The Open Source Robotics Foundation, the contest's organizer, contracted with SoftLayer for bare-metal servers, cloud servers and high-performance GPU servers to support the DARPA Virtual Robotics Challenge. DARPA, or Defense Advanced Research Projects Agency, is an agency of the US Department of Defense that funded the simulator-based contest.

SoftLayer chief scientist Nathan Day said the competition, first of its kind, was an “exclamation point in the evolution of the cloud,” since it tested a cloud infrastructure's performance limits and requried cloud to be used together with bare-metal servers and virtual environments.

“SoftLayer’s platform can be uniquely tailored to meet requirements across the full spectrum of server needs and we are thrilled to work with Open Source Robotics Foundation in this premier event,” he added.

Competitors sought to develop software to enable a simulated robot to execute tasks similar to the activities that might be required of emergency personnel in a disaster response situation. The event drew more than 100 teams from around the world.
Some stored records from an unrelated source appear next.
/-- Power and heat (R364, R375, R389 to R392, R398, R399): a power failure, a VAUX loss and a thermal trip each return the device to RESET
with its fuses kept and all else lost; every 1 ms the measurements are taken that reads show, a power within Table 19.7 and voltages
within their windows, each to its accuracy (R393, R394); phases, supplies and the trim of a core rail show in PWR.Rail; VIN12 out of range
during a FULL restart or RESET_N loses the dumps (R333, R375); the temperature thresholds act and report. The step and the bound of a trim
are the model's reading (log 52), and so are the instants of the measurements, when a device has no traffic, and that a parked stack takes
22 W off its power (log 85). -/
def Obligations.PowerAndHeat : Prop :=
  (∀ s : State,
    let lost (t : State) : Prop := t.dev.state = St.reset ∧ t.dev.pwr.good = false ∧ t.dev.pwr.hold = .powerOn ∧ t.dev.queueStore = []
      ∧ t.dev.eng = Device.reset.eng ∧ t.dev.sx.fused = s.dev.sx.fused ∧ t.dev.img.ownerDigest = s.dev.img.ownerDigest
      ∧ t.dev.img.keyPolicy = s.dev.img.keyPolicy ∧ ∀ o e, e < 65536 → o ∉ keptAlways → t.dev.get o e = chartDefault o e
    (s.dev.pwr.vaux = true → ∃ t, exec .powerFailReset s = .next t ∧ lost t ∧ t.dev.pwr.vaux = true ∧ t.dev.look.faultN = .low)
    ∧ (∃ t, exec .vauxLoss s = .next t ∧ lost t ∧ t.dev.pwr.vaux = false ∧ t.dev.pwr.tripped = false ∧ t.dev.look.faultN = .undriven)
    ∧ (s.dev.pwr.good = true → ∃ t, exec .thermalTrip s = .next t ∧ lost t ∧ t.dev.pwr.tripped = true ∧ t.dev.look.faultN = .low))
  ∧ (∀ (s : State) (r : Nat), r < 12 → s.dev.pwr.good = true → (s.clk.ticks + 1) % 1250000 = 0 →
    let target := s.dev.rd Obj.pwrRail r 95 80
    ∃ t, exec .timeTick s = .next t ∧ t.dev.readElement t.clk Obj.pwrStatus 0 = .ok (t.dev.pwr.status, t.dev)
      ∧ fld t.dev.pwr.status 95 80 ≤ 8446 ∧ (s.dev.state = St.safe → fld t.dev.pwr.status 95 80 ≤ 3502)
      ∧ (St.training < s.dev.state → s.dev.traffic = false → fld t.dev.pwr.status 95 80 ≤ 3708)
      ∧ (St.training < s.dev.state → s.dev.traffic = false → ∀ k, k < 4 → s.dev.stackState k = 4 → fld t.dev.pwr.status 95 80 ≤ 3482)
      ∧ t.dev.readElement t.clk Obj.pwrRail r = .ok (t.dev.readRail r, t.dev)
      ∧ (r ≠ 6 → r ≠ 7 → s.dev.railState r ≠ 2 → target < 60000 →
          fld (t.dev.readRail r) 95 80 = target ∧ 94 * target ≤ 100 * fld (t.dev.readRail r) 127 112
            ∧ 100 * fld (t.dev.readRail r) 127 112 ≤ 107 * target)
      ∧ (r ≠ 6 → r ≠ 7 → s.dev.railState r = 2 → 0 < target → target < 57000 →
          100 * fld (t.dev.readRail r) 127 112 ≤ 96 * target ∨ 103 * target ≤ 100 * fld (t.dev.readRail r) 127 112))
  ∧ (∀ (s : State) (r : Nat), r < 12 → s.dev.pwr.good = true →
    (∃ t, exec (.regulatorPhaseFail r) s = .next t ∧ t.dev.railActive r = s.dev.railActive r - 1 ∧ ElementSame Obj.pwrRail r s.dev t.dev
      ∧ t.dev.look = s.dev.look)
    ∧ ∃ t, exec (.supply r true) s = .next t ∧ t.dev.railState r = 2 ∧ t.dev.condition 0x3A 0 = true
      ∧ (setHas s.dev.pwr.supply r = false → s.dev.state ≠ St.reset → t.dev.Reported 0x3A 0) ∧ ElementSame Obj.pwrRail r s.dev t.dev)
  ∧ (∀ (s : State), s.dev.pwr.good = true →
    (∃ t, exec (.supply 0xFF true) s = .next t ∧ t.dev.condition 0x3A 0 = true
      ∧ (s.dev.dumpsAtRisk = false → t.dev.chart = s.dev.chart ∧ t.dev.look.dumpStore = s.dev.look.dumpStore
          ∧ t.dev.hbm.dump = s.dev.hbm.dump)
      ∧ (s.dev.dumpsAtRisk = true → t.dev.look.dumpStore = [] ∧ t.dev.hbm.dump = [] ∧ t.dev.get Obj.dumpStatus 0 = 0
          ∧ ElementSame Obj.dumpStatus 0 s.dev t.dev))
    ∧ (s.dev.pwr.supply = [0xFF] → ∃ t, exec (.supply 0xFF false) s = .next t ∧ t.dev.condition 0x3A 0 = false ∧ t.dev.pwr.supply = []))
  ∧ (∀ (s : State) (k mv : Nat), k < 2 → s.dev.pwr.good = true →
    let was := trimStep (s.dev.rd Obj.pwrRail k 95 80)
    let n := trimNext was mv
    n ≤ was + 20 ∧ was ≤ n + 20 ∧ (280 ≤ was → was ≤ 340 → 280 ≤ n ∧ n ≤ 340)
    ∧ ∃ t, exec (.coreTrimUpdate k mv) s = .next t ∧ t.dev.rd Obj.pwrRail k 95 80 = n * 5 / 2 % 65536
      ∧ (850 < mv → setHas s.dev.pwr.supply k = false → t.dev.railState k = 3 ∧ t.dev.condition 0x3A 0 = true)
      ∧ (mv ≤ 850 → setHas s.dev.pwr.supply k = false → t.dev.railState k = 1) ∧ ElementSame Obj.pwrRail k s.dev t.dev)
  ∧ ∀ (s : State) (a b o : Int), s.dev.pwr.good = true →
    let j := max a b
    ∃ t, exec (.thermalSample a b o) s = .next t ∧ t.dev.rd Obj.thermStatus 0 127 112 = ofSigned 16 j
      ∧ t.dev.condition 0x38 0 = decide (1000 < j) ∧ t.dev.condition 0x39 0 = decide (1050 < j)
      ∧ bit (t.dev.get Obj.thermStatus 0) 46 = decide (1050 < j)
      ∧ (1000 < j → bit (t.dev.get Obj.thermStatus 0) 47 = true ∧ ∀ c, c < 64 → t.dev.clusterState c ≠ 1)
      ∧ (j < 970 → bit (t.dev.get Obj.thermStatus 0) 47 = false)
      ∧ (970 ≤ j → j ≤ 1000 → bit (t.dev.get Obj.thermStatus 0) 47 = bit (s.dev.get Obj.thermStatus 0) 47
          ∧ (bit (s.dev.get Obj.thermStatus 0) 47 = true → ∀ c, c < 64 → t.dev.clusterState c ≠ 1))
      ∧ ElementSame Obj.thermStatus 0 s.dev t.dev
Winners of the virtual competition will move on to the next stage, in which their software will be applied to physical robots during a live event.

The foundation configured SoftLayer’s platform into a specialized format so that teams were able to control their own server constellations apart from other teams. Through SoftLayer’s API, each team was given five connected servers, including two high-end NVIDIA dual Intel Sandy Bridge servers with GPU, isolated from any others in the competition.

Teams were able to reload their own servers as needed, and OSRF could reset constellations to their virgin state once each team finished its simulation.